The evidence is the remarkable parallel between the failure modes of the models in both tracks. In both the spin chain and the prime system, macroscopic models failed in the early phases because they averaged away distinct, local structures (domains vs. congruences). They succeeded in the late phases because they filtered out high-frequency noise (thermal jitters vs. individual primality). This symmetry in failure and success points to a deep structural isomorphism.
A counter-argument is that the analogy remains metaphorical because there is no rigorous “dictionary entry” for time or entropy in arithmetic topology. We have imposed these concepts from the outside. Therefore, the “dynamic” validation is circular: we treated primes like spins, so they behaved like spins. The result confirms our method, not the analogy.

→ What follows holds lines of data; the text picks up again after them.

-- ==== Sys2Proof/Certificates/Slice0/Obligations.lean ====
section
/-!
DEFINITION. The statements for the provers. Each says what the rules it names give a command, and what the command leaves
alone. `Running` and `Serving` are the conditions under which MG takes commands and accesses.
-/

open Sys2Proof Sys2Proof.Machine

/-- A step takes the command at the front of the queue and runs it on the state with the rest of the queue. -/
def Obligations.StepRunsFrontCommand : Prop :=
  ∀ (c : Instr) (rest : List Instr) (s : State), s.pending = c :: rest →
    Sys2Proof.Machine.step s = Sys2Proof.Machine.exec c { s with pending := rest }

/-- Every step keeps the memory in canonical form. -/
def Obligations.EveryStepKeepsMemoryCanonical : Prop :=
  ∀ s t : State, Safe s → Sys2Proof.Machine.step s = .next t → Safe t

/-- The state after reset has its memory and tables in canonical form, no baton under way, no command waiting and MG
running. -/
def Obligations.ResetStateIsCanonical : Prop :=
  Safe State.reset ∧ TablesOk State.reset ∧ BatonOk State.reset ∧ Running State.reset ∧ State.reset.pending = []

/-- What reset leaves: the values the spec gives for status, baton, trackers, contexts, queues, units and relay
registers (R395, R225, R171, R188, R206, R314, R323, R456). -/
def Obligations.ResetValues : Prop :=
  let s := State.reset
  (s.mg.step = .reset ∧ s.mg.mode = .none ∧ s.mg.vres = 0 ∧ s.mg.updbusy = false ∧ s.mg.updint = false) ∧
  (s.baton.fbudget = 8 ∧ s.baton.defermax = 4 ∧ s.baton.clean = 0x40 ∧ s.baton.epoch = 0 ∧ s.baton.st = .idle ∧
    s.baton.pending = false ∧ s.baton.pmask = 0 ∧ s.mg.drainus = 0x64) ∧
  (∀ n, (s.stream n).st = .free ∧ (s.tracked n).cfg.hlen = 0xF ∧ (s.tracked n).cfg.target = 0x43E0 ∧
    (s.tracked n).cfg.flagth = 0 ∧ (s.tracked n).cfg.clipth = 0xFFFFFFFF ∧ (s.tracked n).cfg.flushth = 0xFFFFFFFF ∧
    (s.tracked n).cfg.nanth = 0xFFFFFFFF ∧ (s.watch n).alpha = 2 ∧ (s.watch n).warm = 0x10 ∧ (s.watch n).ratio = 0x4000) ∧
  (∀ n, (s.queue n).st = .off ∧ (s.context n).swait = 0x3E8) ∧
  (∀ b, (s.unit b).health.fenced = false ∧ (s.unit b).epoch = 0 ∧ ((s.unit b).held = true ↔ b = 0) ∧
    (s.unit b).relay.rto = 0x14 ∧ (s.unit b).relay.pto = 0x3E8 ∧ (s.unit b).relay.hto = 0x2710)

/-- Every command answers a next state in every state, but a direct column access at or above 96 GiB, which faults
(R335, R337, R427). -/
def Obligations.CommandsAnswerNextButAboveTheStack : Prop :=
  ∀ (c : Instr) (s : State),
    (∃ t, exec c s = .next t) ∨
    (exec c s = .fault .stackAddress ∧ Running s ∧
      ∃ (stack : BitVec 4) (sb : BitVec 8) (col : Column), sidebandOk sb = true ∧ bitAt sb 0 = false ∧
        96 * 2 ^ 30 ≤ columnAddress (s.unit (0x089 + stack.toNat)).slice.addrmap col ∧
        ((∃ data, c = .viewWrite stack sb col data) ∨ c = .viewRead stack sb col ∨
          ∃ write data, c = .directAccess stack sb col write data))

/-- After MG_FATAL no command but POWER_ON_RESET and the clock step of the pacers has an effect (R427, R391, R267). -/
def Obligations.AfterMgFatalOnlyResetActs : Prop :=
  ∀ (c : Instr) (s : State), s.mg.fatal = true → c ≠ .powerOnReset → c ≠ .pacerStep → exec c s = .next s

/-- POWER_ON_RESET returns every unit and MG to reset and preserves the finish record, the image store and the key
storage (R391, R393, R411, R241). That the whole scratchpad, and not only the programs, reads zero is the model's choice
(log entry 4). -/
def Obligations.PowerOnResetPreserves : Prop :=
  ∀ s : State, ∃ t, exec .powerOnReset s = .next t ∧
    { t.storage with image := s.storage.image } = s.storage ∧
    ((s.mg.update = none ∨ s.mg.installed = true) → t.storage = s.storage) ∧ t.finish.slots = s.finish.slots ∧
    (∀ k, 2 ^ 32 ≤ k → readByte t.mem k = readByte s.mem k) ∧ (∀ k < 2 ^ 32, readByte t.mem k = 0) ∧
    t.mg = State.reset.mg ∧ t.baton = State.reset.baton ∧ t.tables = State.reset.tables ∧
    t.trackers = State.reset.trackers ∧ t.units = State.reset.units ∧ t.power = State.reset.power ∧ t.log = State.reset.log ∧
    (∀ k < 16, (t.linkEnd k true).st = .detect ∧ (t.linkEnd k false).st = .detect)

/-- BIB_ISSUE gives a unit its bib; without an answer the position is fenced ABSENT (R396, R397, R428). STEP behind a
BIB_ISSUE is the model's choice (log entries 14 and 33(r)). -/
def Obligations.BibsAreIssuedOrCountedAbsent : Prop :=
  ∀ (s : State) (b : Bib) (k : Kind) (gen : BitVec 8), Running s → (s.mg.step = .reset ∨ s.mg.step = .chain) →
    kindOf b.toNat = some k → k ≠ .mg → k ≠ .sl → (s.unit b.toNat).held = false → (s.unit b.toNat).health.fenced = false →
    (∃ t, exec (.bibIssue b k.code gen) s = .next t ∧ t.unit b.toNat = { s.unit b.toNat with held := true } ∧
      (∀ n, n ≠ b.toNat → t.unit n = s.unit n) ∧
      t.mg = { s.mg with step := if b = 0x088 then .selftest else .chain } ∧
      { t with units := s.units, mg := s.mg } = s) ∧
    (∀ code : BitVec 4, code ≠ k.code → ∃ t, exec (.bibIssue b code gen) s = .next t ∧ (t.unit b.toNat).held = true ∧
      (t.unit b.toNat).health.fenced = true ∧ (t.unit b.toNat).health.cause = 2) ∧
    ∃ t, exec (.bibAnswerTimeout b) s = .next t ∧ (t.unit b.toNat).held = false ∧
      (t.unit b.toNat).health.fenced = true ∧ (t.unit b.toNat).health.cause = 3

/-- HEAD_SCAN_DONE, BIST_COLLECT and LINKWAIT: the head record taken, the pacers seeded, failing units and absent slices
fenced (R393, R271, R397, R428, R436). STEP VERIFY at BIST_COLLECT is the model's choice (log entries 14 and 33(r)),
that a KIND fence stays its reading (log entry 33(t)). -/
def Obligations.StartUpReachesVerify : Prop :=
  ∀ s : State, Running s →
    (s.finish.scanned = false → s.mg.step ≠ .ready → ∃ t, exec .headScanDone s = .next t ∧ t.finish.scanned = true ∧
      t.finish.head = (findHead s.finish.slots).map (fun h => wordOf 13 h.1) ∧
      t.finish.rseq = (findHead s.finish.slots).elim 0 (fun h => slotSeq h.2) ∧ t.finish.slots = s.finish.slots ∧
      { t with finish := s.finish, mg := s.mg } = s) ∧
    ((s.mg.step = .chain ∨ s.mg.step = .selftest) → ∃ t, exec (.bistCollect []) s = .next t ∧ t.mg = { s.mg with step := .verify } ∧
      (∀ b ∈ pacerUnits, t.unit b = { s.unit b with pacer0 := (pacerSeed s.mg.pacroot).1, pacer1 := (pacerSeed s.mg.pacroot).2 }) ∧
      (∀ b, b ∉ pacerUnits → t.unit b = s.unit b) ∧ { t with units := s.units, mg := s.mg } = s) ∧
    (∀ b r, (s.mg.step = .chain ∨ s.mg.step = .selftest) → 0 < b → (s.unit b).held = true → (s.unit b).health.fenced = false →
      ∃ t, exec (.bistCollect [(b, r)]) s = .next t ∧ t.mg.step = .verify ∧ (t.unit b).health.fenced = true ∧
        (t.unit b).health.cause = 1 ∧ (t.unit b).health.epochFence = false) ∧
    (s.mg.linkwait = false → ∃ t, exec .linkwait s = .next t ∧ t.mg.linkwait = true ∧
      ∀ k < 16, if (s.linkEnd k true).st = .active then (t.unit (sliceBib k)).health.fenced = (s.unit (sliceBib k)).health.fenced
        else (t.unit (sliceBib k)).health.fenced = true ∧ (t.unit (sliceBib k)).held = false ∧
          ((s.unit (sliceBib k)).health.fenced = false ∨ (s.unit (sliceBib k)).health.cause ≠ 2 →
            (t.unit (sliceBib k)).health.cause = 3))

/-- VERIFY_DONE sets VRES; COACH_START enters MODE COACH, MINIMAL_MODE_ENTRY enters MODE MINIMAL, both make STEP READY
and put the START records up (R393, R405, R406, R407, R408, R418, R437). That the image is copied for VRES 0 and 6 is
the model's reading (log entry 32(h)). -/
def Obligations.VerificationDecidesTheMode : Prop :=
  ∀ s : State, Running s → s.mg.step = .verify →
    (s.mg.verified = false → let v := verifyImage s (storeHeader s) (storeBody s)
      ∃ t, exec .verifyDone s = .next t ∧
      t.mg = { s.mg with
        verified := true, vres := v, meas := if v = 0 then imageHash (storeHeader s) (storeBody s) else 0 } ∧
      { t with mg := s.mg, mem := s.mem, units := s.units } = s ∧
      (∀ b, { t.unit b with programs := (s.unit b).programs } = s.unit b) ∧
      (v ≠ 0 → v ≠ 6 → t.mem = s.mem ∧ t.units = s.units)) ∧
    (s.mg.verified = true → s.finish.scanned = true → s.mg.linkwait = true →
      (s.mg.vres = 0 → ∃ t, exec .coachStart s = .next t ∧
        t.mg = { s.mg with step := .ready, mode := .coach, tabgrant := 0x40004000400 } ∧
        gEn (t.grant 0) = true ∧ gPriv (t.grant 0) = true ∧ (t.queue 0).bib = 0x070 ∧ (t.queue 0).st = .run ∧
        t.power.demand = 1160 ∧ t.finish = (queueStart s .coach).finish ∧
        (s.finish.waiting.length ≤ 30 → t.finish.waiting.map Prod.fst = s.finish.waiting.map Prod.fst ++ [1, 2])) ∧
      (s.mg.vres ≠ 0 → ∃ t, exec .minimalModeEntry s = .next t ∧
        t.mg = { s.mg with step := .ready, mode := .minimal } ∧ t.power.demand = 1160 ∧
        t.finish = (queueStart s .minimal).finish))

/-- PACER_STEP advances every pacer of a converter and a stream engine by the recurrence of R267; PACER_RESEED loads a
waiting seed (R267, R270, R271). How far a use has drawn ahead of the present cycle is the model's own (log entry 16).
-/
def Obligations.PacersStepEveryCycleAndReseed : Prop :=
  ∀ s : State,
    (∃ t, exec .pacerStep s = .next t ∧ t.now = s.now + 1 ∧
      (∀ b, kindOf b = some .cv ∨ kindOf b = some .se → t.unit b =
        (let u := s.unit b
         let x := u.pacer0 ^^^ u.pacer1
         { u with
           pacer0 := rotl64 u.pacer0 24 ^^^ x ^^^ (x <<< 16), pacer1 := rotl64 x 37
           drawnRound := u.drawnRound - 1, drawnReal := u.drawnReal - 1, drawnBits := u.drawnBits - 1 })) ∧
      (∀ b, kindOf b ≠ some .cv → kindOf b ≠ some .se → t.unit b = s.unit b) ∧ { t with units := s.units, now := s.now } = s) ∧
    (∀ (b : Bib) (seed : BitVec 64), Running s → (s.unit b.toNat).reseed = some seed →
      (s.unit b.toNat).issued.all (fun i => i.finished.isSome || !drawsPacer i.op i.head i.prog) = true →
      exec (.pacerReseed b) s = .next (s.setUnit b.toNat { s.unit b.toNat with
        pacer0 := pacerFold (seed ^^^ 0x51D30A8B27E4C6F1), pacer1 := pacerFold (seed ^^^ 0xE92C47B10D853A6F), reseed := none
        drawnRound := 0, drawnReal := 0, drawnBits := 0 }))

/-- SPLIT_BOUNDARY takes SPLIT and PHASE, applies an acknowledged partition and keeps the lap (R195, R206, R202, R215,
R303). -/
def Obligations.SplitBoundaryTakesTheBus : Prop :=
  ∀ (s : State) (split : BitVec 8) (phase : BitVec 2), Running s →
    (∃ t, exec (.splitBoundary split phase) s = .next t ∧
      t.pace = { s.pace with split := split, phase := phase, busSplit := split, busPhase := phase } ∧
      t.baton.epoch = s.baton.epoch ∧ t.baton.st = s.baton.st ∧
      (∀ v c, s.baton.pmaskStaged = some v → s.baton.pmaskWait = [] → s.baton.pmaskLast = some c → c + 64 ≤ s.now →
        t.baton.pmask = v ∧ t.baton.pmaskStaged = none) ∧
      (∀ v c, s.baton.pmaskStaged = some v → s.baton.pmaskLast = some c → s.now < c + 64 →
        t.baton.pmask = s.baton.pmask ∧ t.baton.pmaskStaged = some v) ∧
      (s.baton.pmaskStaged = none ∨ s.baton.pmaskWait ≠ [] →
        t.baton.pmask = s.baton.pmask ∧ t.baton.pmaskStaged = s.baton.pmaskStaged)) ∧
    (s.baton.pmaskStaged = none → s.mg.waiting = [] → (∀ b, (s.unit b).health.syncedAt = none) →
      (∀ p ∈ s.tables.startList, bitAt p.2 0 = false ∨ bitsAt p.2 16 8 ≠ split) →
      (split ≠ 0 ∨ (s.mg.mode ≠ .minimal ∧ s.mg.mode ≠ .updating)) →
      (∀ b, ∀ i ∈ (s.unit b).issued, i.op ≠ .lapwait) →
      exec (.splitBoundary split phase) s = .next
        { s with pace := { s.pace with split := split, phase := phase, busSplit := split, busPhase := phase } })

/-- ANNOUNCEMENT stages a baton that is due, only announces one that is not, and is a pace fault where it comes early
(R198, R208, R210, R211, R418). -/
def Obligations.AnnouncementStagesADueBaton : Prop :=
  ∀ (s : State) (rpt : Bool), Running s → s.baton.st = .idle →
    (∀ c, s.pace.lastLb = some c → s.now < c + 4096 → ∃ t, exec (.announcement rpt) s = .next t ∧
      t.pace = { s.pace with ann := some (s.now, rpt), passed := false } ∧ t.baton = { s.baton with barred := true } ∧
      t.tables = s.tables ∧ t.trackers = s.trackers ∧ t.mem = s.mem ∧
      (rpt = false → s.farUnits = [] → t = announceDemand { s.postMg .paceFault 4 (bitsAt s.pace.busLap 0 32) 0 with
        pace := t.pace, baton := t.baton })) ∧
    ((∀ c, s.pace.lastLb = some c → c + 4096 ≤ s.now) →
    (∃ t, exec (.announcement rpt) s = .next t ∧ t.pace = { s.pace with ann := some (s.now, rpt), passed := false } ∧
      t.tables = s.tables ∧ t.trackers = s.trackers ∧ t.mem = s.mem ∧
      (batonDue s rpt = true →
        t.baton = { s.baton with
          barred := false, st := .staging, seq := nextSeq s.baton.seq, ftab := s.tables.ftStaged
          lmap := stagedMap s (widthsFor s rpt), widths := widthsFor s rpt
          taken := if rpt then reqLayers s else [], members := s.members, acks := [], pendingNext := false } ∧
        ∀ b ∈ s.members, isFar b = false →
          (t.unit b).ftabStaged = s.tables.ftStaged ∧ (t.unit b).lmapStaged = stagedMap s (widthsFor s rpt) ∧
          Out.baton true (wordOf 12 b) (batonMsg 0x20 (nextSeq s.baton.seq) (s.baton.epoch + 1) b
            (if rpt then s.pace.lap else s.pace.lap + 1) rpt false
            (digestOf b s.tables.ftStaged (stagedMap s (widthsFor s rpt)) (s.unit b).files.cbStaged)) ∈ t.out) ∧
      (batonDue s rpt = false → t.baton = { s.baton with barred := false })) ∧
    (batonDue s rpt = false → s.farUnits = [] →
      let quiet : State := { s with
        pace := { s.pace with ann := some (s.now, rpt), passed := false }, baton := { s.baton with barred := false } }
      (rpt = false → exec (.announcement rpt) s = .next (announceDemand quiet)) ∧
      (rpt = true → allWide s = false → exec (.announcement rpt) s = .next quiet)))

In synthesis, we argue that the method reveals latent properties of the number system that were not explicitly programmed. We did not force the prime system to have a “predictive trough”; it emerged naturally from the complexity of the pairwise interactions. The fact that the arithmetic system resisted prediction in the same way, and at the same relative stage of complexity, as the physical system is a non-trivial discovery. It suggests that the “knot-like” nature of primes includes their propensity to form tangled, unpredictable networks before settling into asymptotic order.
This validation reinforces the idea that mathematical objects can be treated as physical entities with robustness and stability properties. This leads us to the concept of robustness as a fundamental criterion for reality.

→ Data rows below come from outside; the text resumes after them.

/-- A source element apart from the destination is read as it was. -/
theorem sourceElem_of_unwritten {s : State} {i : Issued} {m : Memory} (hm : Unwritten s i m) {n : Nat}
    (hp : isPlain (i.field n) = true) (hspace : i.space = 0) {r k : Nat} (hapart : SourceApart i n r k) :
    sourceElem { s with mem := m } i [] n r k = sourceElem s i [] n r k := by
  rw [sourceElem_plain hp hspace, sourceElem_plain hp hspace, plainCode_of_unwritten hm hapart]

/-! ### SHUFFLE (R255) -/

/-- The sources of a SHUFFLE that copies bits are plain, in the destination's format. -/
theorem copiesBits_source {i : Issued} (hcopy : copiesBits i.op i.slots i.descs = true) (hdest : isPlain (i.field 4) = true)
    (k : Nat) : isPlain (i.field (shuffleSource i k).1) = true ∧ fFmt (i.field (shuffleSource i k).1) = fFmt (i.field 4) := by
  have hsame : ∀ n d d', sameFormat (i.field n) (i.field 4) d d' = true →
      isPlain (i.field n) = true ∧ fFmt (i.field n) = fFmt (i.field 4) := by
    intro n d d' h
    simpa [sameFormat, isStream_of_isPlain hdest] using h
  have h2 : i.op = .shufInterleave → isPlain (i.field 2) = true ∧ fFmt (i.field 2) = fFmt (i.field 4) := by
    intro hop
    simp only [copiesBits, hop, Bool.and_eq_true] at hcopy
    exact hsame 2 _ _ (by simpa [Issued.field] using hcopy.2)
  simp only [copiesBits, Bool.and_eq_true] at hcopy
  have h1 := hsame 1 _ _ hcopy.1.2
  unfold shuffleSource
  split
  · next hop =>
    dsimp only
    split
    · exact h1
    · exact h2 hop
  all_goals exact h1

/-- One element of a SHUFFLE that copies bits. -/
theorem elemStep_shuffle {s : State} {b : Nat} {i : Issued} (hsh : i.op.isShuffle = true)
    (hcopy : copiesBits i.op i.slots i.descs = true) (hdest : isPlain (i.field 4) = true) (hmask : i.field 5 = 0)
    (p r k : Nat) :
    let d := elemStep s b i [] p r k
    d.st = writePlain s i r k (copyCode (fFmt (i.field 4))
      (sourceElem s i [] (shuffleSource i k).1 r (shuffleSource i k).2).code) ∧ d.past = false := by
  have hactive : activeAt s (i.field 5) r k = true := by simp [activeAt, hmask]
  have hperm : (i.op == .permute) = false := beq_false_of_ne (ne_of_elementClass (.inr hsh) (by decide) rfl)
  simp [elemStep, hactive, hperm, hcopy, hdest, elemOut, hsh]

/-- Reversing the order within a block of 2^p elements turns the p low bits of the index over. -/
theorem reversed_in_block (k p : Nat) : k / 2 ^ p * 2 ^ p + (2 ^ p - 1 - k % 2 ^ p) = k ^^^ (2 ^ p - 1) := by
  have hlt : k % 2 ^ p < 2 ^ p := Nat.mod_lt _ (Nat.two_pow_pos p)
  have hlow : 2 ^ p - 1 - k % 2 ^ p = 2 ^ p - (k % 2 ^ p + 1) := by omega
  apply Nat.eq_of_testBit_eq
  intro j
  rw [Nat.mul_comm, hlow, Nat.testBit_two_pow_mul_add _ (by omega), Nat.testBit_xor, Nat.testBit_two_pow_sub_one,
    Nat.testBit_two_pow_sub_succ hlt, Nat.testBit_mod_two_pow]
  by_cases hj : j < p
  · simp [hj]
  · simp [hj, Nat.testBit_div_two_pow, Nat.sub_add_cancel (Nat.le_of_not_lt hj)]
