-- ==== Sys2Proof/Word.lean ====
section
/-!
DEFINITION. The values the block handles, as spec/00_scope.md rule R7 writes them: bytes, the two
selector codes of spec/30_encoding.md rules R67 and R68, one-bit levels, and model time.
-/

namespace Sys2Proof

/-- One byte, bit 7 has weight 0x80 (R7). -/
abbrev Byte := BitVec 8

/-- The 4-bit code UPC holds (R14, R68). -/
abbrev PhaseCode := BitVec 4

/-- The 2-bit command code `cmd[1:0]` (R67). -/
abbrev CmdCode := BitVec 2

/-- The level of a line: `false` is 0 (low), `true` is 1 (high) (R7, R44). -/
abbrev Level := Bool

/-- Model time in microseconds, a rational (R25). -/
abbrev Time := Rat

/-- A non-negative rational number of microseconds, written as a fraction (R148: a duration is a
non-negative rational, finite). Every non-negative rational is the value of some `Delay`, and no
`Delay` has a negative value. -/
structure Delay where
  num : Nat
  den : Nat
  deriving DecidableEq, Repr

/-- The value of a `Delay`; a fraction with denominator 0 counts as no delay. -/
def Delay.toTime (d : Delay) : Time := (d.num : Time) / (d.den : Time)

end Sys2Proof
end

5.3 Robustness as a Physical State
This investigation supports the grand theoretical synthesis that a robust, “indivisible” representation is equivalent to a stable, emergent physical state. Our analysis bridges the gap between the abstract notion of a “good model” and the physical notion of a “stable object.” The optimal macroscopic representations identified by our efficiency metric are not just convenient summaries; they are the computational analogues of topologically protected states, resilient against the noise of the underlying micro-physics.
The context for this insight is the search for reliable information storage in a noisy universe. In quantum computing, topological states (like anyons or heliknotons) are prized because they protect information in global invariants that are immune to local errors (Hall et al., 2025). Similarly, in quantum chaos, “spectral rigidity” protects the energy levels from perturbation (Berry & Keating, 1999). Our work suggests that “predictive efficiency” is the information-theoretic signature of this physical robustness.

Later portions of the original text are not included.